ZFS Bottlenecking

I have a bit of an elaborate setup, but I’m wondering if anyone has some insights into my storage box’s performance. I have a 6 drive RAIDZ2 ZFS pool on CentOS ZFS on Linux that is mainly used as NFS storage for my VMware cluster. The pool has an Optane 800p SSD for a SLOG device, and the VMware datastore is just a plain dataset accessed via NFS.

I’ve made one discovery, which is that it appears a smaller recordsize on the dataset works better for VMware - ZFS uses 128 KB by default, and if I use 4 KB that seems to reduce the wait I/O on the storage side. However, one problem I run into is that when I hit the storage box with a lot of I/O (even sequential) it hits the CPU pretty hard. I probably need a faster CPU, but I’d like to understand what exactly is using it. Right now this box has a Pentium G4400, and when I direct a lot of I/O to the system, it usually shows next to no %us but instead over 50% of the CPU is %sy. Top shows a ZFS process using most of the CPU, with several NFS processes using a chunk each. Is there a way to tell what part of ZFS is using the CPU? Is this the parity calculations, or something else?

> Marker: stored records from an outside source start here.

-- ==== Sys2Proof/Machine/Dispatch.lean ====
section
/-! DEFINITION. One arm per instruction and step. -/
namespace Sys2Proof.Machine

/-- An instruction or step of the machine. -/
def exec (i : Instr) (s : State) : Host.Outcome State Fault Refusal :=
  match i with
  | .clauseStart wait seta setb len => Sys2Proof.Machine.execClauseStart wait seta setb len s
  | .nop => Sys2Proof.Machine.execNop s
  | .exit => Sys2Proof.Machine.execExit s
  | .bra off => Sys2Proof.Machine.execBra off s
  | .bc neg p all off => Sys2Proof.Machine.execBc neg p all off s
  | .bdiv neg p off => Sys2Proof.Machine.execBdiv neg p off s
  | .setj off => Sys2Proof.Machine.execSetj off s
  | .join => Sys2Proof.Machine.execJoin s
  | .call off => Sys2Proof.Machine.execCall off s
  | .ret => Sys2Proof.Machine.execRet s
  | .brx a => Sys2Proof.Machine.execBrx a s
  | .callx a => Sys2Proof.Machine.execCallx a s
  | .yield_ => Sys2Proof.Machine.execYield s
  | .trap n => Sys2Proof.Machine.execTrap n s
  | .tret => Sys2Proof.Machine.execTret s
  | .mode imm => Sys2Proof.Machine.execMode imm s
  | .iadd u d a b => Sys2Proof.Machine.execIadd u d a b s
  | .isub u d a b => Sys2Proof.Machine.execIsub u d a b s
  | .imul u d a b => Sys2Proof.Machine.execImul u d a b s
  | .imulh u d a b => Sys2Proof.Machine.execImulh u d a b s
  | .imad u d a b => Sys2Proof.Machine.execImad u d a b s
  | .imin u d a b => Sys2Proof.Machine.execImin u d a b s
  | .imax u d a b => Sys2Proof.Machine.execImax u d a b s
  | .iabs u d a => Sys2Proof.Machine.execIabs u d a s
  | .and u d a b => Sys2Proof.Machine.execAnd u d a b s
  | .or u d a b => Sys2Proof.Machine.execOr u d a b s
  | .xor u d a b => Sys2Proof.Machine.execXor u d a b s
  | .andn u d a b => Sys2Proof.Machine.execAndn u d a b s
  | .shl u d a b => Sys2Proof.Machine.execShl u d a b s
  | .shr u d a b => Sys2Proof.Machine.execShr u d a b s
  | .sar u d a b => Sys2Proof.Machine.execSar u d a b s
  | .rol u d a b => Sys2Proof.Machine.execRol u d a b s
  | .bfe u d a b => Sys2Proof.Machine.execBfe u d a b s
  | .bfi u d a b => Sys2Proof.Machine.execBfi u d a b s
  | .popc u d a => Sys2Proof.Machine.execPopc u d a s
  | .clz u d a => Sys2Proof.Machine.execClz u d a s
  | .brev u d a => Sys2Proof.Machine.execBrev u d a s
  | .sel u d a b => Sys2Proof.Machine.execSel u d a b s
  | .icmp u c p a b => Sys2Proof.Machine.execIcmp u c p a b s
  | .mov u d a => Sys2Proof.Machine.execMov u d a s
  | .iaddi u d imm => Sys2Proof.Machine.execIaddi u d imm s
  | .movi u d imm => Sys2Proof.Machine.execMovi u d imm s
  | .movhi u d imm => Sys2Proof.Machine.execMovhi u d imm s
  | .andi u d imm => Sys2Proof.Machine.execAndi u d imm s
  | .ori u d imm => Sys2Proof.Machine.execOri u d imm s
  | .xori u d imm => Sys2Proof.Machine.execXori u d imm s
  | .imuli u d imm => Sys2Proof.Machine.execImuli u d imm s
  | .fadd u d a b => Sys2Proof.Machine.execFadd u d a b s
  | .fsub u d a b => Sys2Proof.Machine.execFsub u d a b s
  | .fmul u d a b => Sys2Proof.Machine.execFmul u d a b s
  | .ffma u d a b => Sys2Proof.Machine.execFfma u d a b s
  | .fmin u d a b => Sys2Proof.Machine.execFmin u d a b s
  | .fmax u d a b => Sys2Proof.Machine.execFmax u d a b s
  | .fabs u d a => Sys2Proof.Machine.execFabs u d a s
  | .fneg u d a => Sys2Proof.Machine.execFneg u d a s
  | .fcmp u c p a b => Sys2Proof.Machine.execFcmp u c p a b s
  | .frcp u d a => Sys2Proof.Machine.execFrcp u d a s
  | .frsq u d a => Sys2Proof.Machine.execFrsq u d a s
  | .fsqrt u d a => Sys2Proof.Machine.execFsqrt u d a s
  | .fexp2 u d a => Sys2Proof.Machine.execFexp2 u d a s
  | .flog2 u d a => Sys2Proof.Machine.execFlog2 u d a s
  | .fsin u d a => Sys2Proof.Machine.execFsin u d a s
  | .fcos u d a => Sys2Proof.Machine.execFcos u d a s
  | .frnd u d a => Sys2Proof.Machine.execFrnd u d a s
  | .ffrac u d a => Sys2Proof.Machine.execFfrac u d a s
  | .cvt u d a pos dst => Sys2Proof.Machine.execCvt u d a pos dst s
  | .pack u d a b => Sys2Proof.Machine.execPack u d a b s
  | .unpk u d a i4 hi => Sys2Proof.Machine.execUnpk u d a i4 hi s
  | .fdot2 u d a b => Sys2Proof.Machine.execFdot2 u d a b s
  | .fclass u d a => Sys2Proof.Machine.execFclass u d a s
  | .fmulb u d imm => Sys2Proof.Machine.execFmulb u d imm s
  | .shfl d a b => Sys2Proof.Machine.execShfl d a b s
  | .shflx d a b => Sys2Proof.Machine.execShflx d a b s
  | .shflup d a b => Sys2Proof.Machine.execShflup d a b s
  | .vote d a k => Sys2Proof.Machine.execVote d a k s
  | .lred d a op => Sys2Proof.Machine.execLred d a op s
  | .lscan d a ex op => Sys2Proof.Machine.execLscan d a ex op s
  | .elect d => Sys2Proof.Machine.execElect d s
  | .barArrive a b => Sys2Proof.Machine.execBarArrive a b s
  | .barWait a => Sys2Proof.Machine.execBarWait a s
  | .barSync a b => Sys2Proof.Machine.execBarSync a b s
  | .freeze a => Sys2Proof.Machine.execFreeze a s
  | .lnchW u x a => Sys2Proof.Machine.execLnchW u x a s
  | .lnchN u x a => Sys2Proof.Machine.execLnchN u x a s
  | .enq u x a => Sys2Proof.Machine.execEnq u x a s
  | .fence k sc => Sys2Proof.Machine.execFence k sc s
  | .xfence k after before sc => Sys2Proof.Machine.execXfence k after before sc s
  | .waita u ne sc sp a => Sys2Proof.Machine.execWaita u ne sc sp a s
  | .ckick u a b => Sys2Proof.Machine.execCkick u a b s
  | .csrr u d n => Sys2Proof.Machine.execCsrr u d n s
  | .csrw u d n => Sys2Proof.Machine.execCsrw u d n s
  | .mint u d a b => Sys2Proof.Machine.execMint u d a b s
  | .xlat u n a => Sys2Proof.Machine.execXlat u n a s
  | .ld u d x sz h a => Sys2Proof.Machine.execLd u d x sz h a s
  | .st u d x sz h a => Sys2Proof.Machine.execSt u d x sz h a s
  | .atom u d x op w64 a => Sys2Proof.Machine.execAtom u d x op w64 a s
  | .atomNoreturn u x op w64 a => Sys2Proof.Machine.execAtomNoreturn u x op w64 a s
  | .lds u d sp sz a => Sys2Proof.Machine.execLds u d sp sz a s
  | .sts u d sp sz a => Sys2Proof.Machine.execSts u d sp sz a s
  | .atoms u d sp op w64 a => Sys2Proof.Machine.execAtoms u d sp op w64 a s
  | .atomsNoreturn u sp op w64 a => Sys2Proof.Machine.execAtomsNoreturn u sp op w64 a s
  | .ldcTable u d a => Sys2Proof.Machine.execLdcTable u d a s
  | .ldcMemory u d x a => Sys2Proof.Machine.execLdcMemory u d x a s
  | .stc u d x a => Sys2Proof.Machine.execStc u d x a s
  | .tlook u d a b => Sys2Proof.Machine.execTlook u d a b s
  | .tset u a b => Sys2Proof.Machine.execTset u a b s
  | .ldlod u d sz a => Sys2Proof.Machine.execLdlod u d sz a s
  | .sample u d a b => Sys2Proof.Machine.execSample u d a b s
  | .sampleg u d a b => Sys2Proof.Machine.execSampleg u d a b s
  | .pref u x k a => Sys2Proof.Machine.execPref u x k a s
  | .mloadb a => Sys2Proof.Machine.execMloadb a s
  | .mloop a => Sys2Proof.Machine.execMloop a s
  | .mdrain a => Sys2Proof.Machine.execMdrain a s
  | .mdrainv d a b => Sys2Proof.Machine.execMdrainv d a b s
  | .mzero a b => Sys2Proof.Machine.execMzero a b s
  | .mscale q a => Sys2Proof.Machine.execMscale q a s
  | .vxm d a last b => Sys2Proof.Machine.execVxm d a last b s
  | .trace mask a k d => Sys2Proof.Machine.execTrace mask a k d s
  | .hitret a d => Sys2Proof.Machine.execHitret a d s
  | .repack k nm1 a b => Sys2Proof.Machine.execRepack k nm1 a b s
  | .visb clear a mask => Sys2Proof.Machine.execVisb clear a mask s
  | .cover a b => Sys2Proof.Machine.execCover a b s
  | .compose d a => Sys2Proof.Machine.execCompose d a s
  | .waitaReread g id => Sys2Proof.Machine.execWaitaReread g id s
  | .resdrain u d => Sys2Proof.Machine.execResdrain u d s
  | .guttail ctx value => Sys2Proof.Machine.execGuttail ctx value s
  | .guthead ctx value => Sys2Proof.Machine.execGuthead ctx value s
  | .gutovf ctx value => Sys2Proof.Machine.execGutovf ctx value s
  | .queueWrite ctx queue budget value => Sys2Proof.Machine.execQueueWrite ctx queue budget value s
  | .sectionGrant sec grant => Sys2Proof.Machine.execSectionGrant sec grant s
  | .gutterEntryPerformed unit => Sys2Proof.Machine.execGutterEntryPerformed unit s
  | .engineCommandComplete g id => Sys2Proof.Machine.execEngineCommandComplete g id s
  | .unitResultWritten g result => Sys2Proof.Machine.execUnitResultWritten g result s
  | .composeOptimise die => Sys2Proof.Machine.execComposeOptimise die s
  | .optimiseBoundExpiry die => Sys2Proof.Machine.execOptimiseBoundExpiry die s
  | .loadSectorReturn g id sector => Sys2Proof.Machine.execLoadSectorReturn g id sector s
  | .storePerformed g id => Sys2Proof.Machine.execStorePerformed g id s
  | .shootDown ctx page => Sys2Proof.Machine.execShootDown ctx page s
  | .teamStart core => Sys2Proof.Machine.execTeamStart core s
  | .steal core => Sys2Proof.Machine.execSteal core s
  | .launchWaitComplete g id => Sys2Proof.Machine.execLaunchWaitComplete g id s
  | .groupExchange gOut gIn => Sys2Proof.Machine.execGroupExchange gOut gIn s
  | .starvationTimeout gIn => Sys2Proof.Machine.execStarvationTimeout gIn s
  | .groupEvict core slot => Sys2Proof.Machine.execGroupEvict core slot s
  | .groupReturn g => Sys2Proof.Machine.execGroupReturn g s
  | .sheafMiss core sheaf => Sys2Proof.Machine.execSheafMiss core sheaf s
  | .watchdog core slot g => Sys2Proof.Machine.execWatchdog core slot g s
  | .overrun ctx queue => Sys2Proof.Machine.execOverrun ctx queue s
  | .periodStart ctx queue => Sys2Proof.Machine.execPeriodStart ctx queue s
  | .preempt groups teams => Sys2Proof.Machine.execPreempt groups teams s
  | .switchIn team => Sys2Proof.Machine.execSwitchIn team s
  | .trapDelivery g half => Sys2Proof.Machine.execTrapDelivery g half s
  | .pathStopTimeout g slot => Sys2Proof.Machine.execPathStopTimeout g slot s
  | .serviceResponse g id answer => Sys2Proof.Machine.execServiceResponse g id answer s
  | .copyRequestFetch g id => Sys2Proof.Machine.execCopyRequestFetch g id s
  | .copyRequestPerform core req => Sys2Proof.Machine.execCopyRequestPerform core req s
  | .copyCompletion core req part => Sys2Proof.Machine.execCopyCompletion core req part s
  | .budgetPeriod => Sys2Proof.Machine.execBudgetPeriod s
  | .drawRecord die queueCtx queue => Sys2Proof.Machine.execDrawRecord die queueCtx queue s
  | .doorbell ctx queue tail => Sys2Proof.Machine.execDoorbell ctx queue tail s
  | .gridCompletion grid => Sys2Proof.Machine.execGridCompletion grid s
  | .rangeRelease ctx range => Sys2Proof.Machine.execRangeRelease ctx range s
  | .rangeAcquire ctx range => Sys2Proof.Machine.execRangeAcquire ctx range s
  | .hostAccess pa acc => Sys2Proof.Machine.execHostAccess pa acc s
  | .peerAccess peer pa acc => Sys2Proof.Machine.execPeerAccess peer pa acc s
  | .flitRetry link dir => Sys2Proof.Machine.execFlitRetry link dir s
  | .linkRetrain link dir laneFailed => Sys2Proof.Machine.execLinkRetrain link dir laneFailed s
  | .linkRetrainEnd link => Sys2Proof.Machine.execLinkRetrainEnd link s
  | .calvenFailover => Sys2Proof.Machine.execCalvenFailover s
  | .channelSpare stack channel => Sys2Proof.Machine.execChannelSpare stack channel s
  | .coreSpare core => Sys2Proof.Machine.execCoreSpare core s
  | .coreLost core => Sys2Proof.Machine.execCoreLost core s
  | .uncorrectableError sec place => Sys2Proof.Machine.execUncorrectableError sec place s
  | .undervoltWindowEnd sec clean => Sys2Proof.Machine.execUndervoltWindowEnd sec clean s
  | .thermalSample temps => Sys2Proof.Machine.execThermalSample temps s
  | .sectionReassign sec cls => Sys2Proof.Machine.execSectionReassign sec cls s
  | .energyApportion steps => Sys2Proof.Machine.execEnergyApportion steps s
  | .liveMigration ctx => Sys2Proof.Machine.execLiveMigration ctx s
  | .contextCreate spec => Sys2Proof.Machine.execContextCreate spec s
  | .queueCreate spec => Sys2Proof.Machine.execQueueCreate spec s
  | .domainForm own count => Sys2Proof.Machine.execDomainForm own count s
  | .reset spec => Sys2Proof.Machine.execReset spec s
  | .plainJoinWritten g id => Sys2Proof.Machine.execPlainJoinWritten g id s
  | .sectionRampEnd sec => Sys2Proof.Machine.execSectionRampEnd sec s
  | .channelCopyEnd stack channel => Sys2Proof.Machine.execChannelCopyEnd stack channel s
  | .deviceLeavesDomain peer => Sys2Proof.Machine.execDeviceLeavesDomain peer s
  | .codeObjectBind spec => Sys2Proof.Machine.execCodeObjectBind spec s
  | .managementFirmwareLoad good => Sys2Proof.Machine.execManagementFirmwareLoad good s

end Sys2Proof.Machine
end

Toggling compression on the dataset has an effect so I’ve tested that but there’s more to it.

Hi, there are a bunch of things to look at, but a New/Recent video to catch, if you can understand a medium-strong Indian accent:

Might not specifically tell you if the CPU is the bottleneck. but might give some pointers.

But I think you might want to search for ZFS “tuning” for things like recordsize, ashift etc.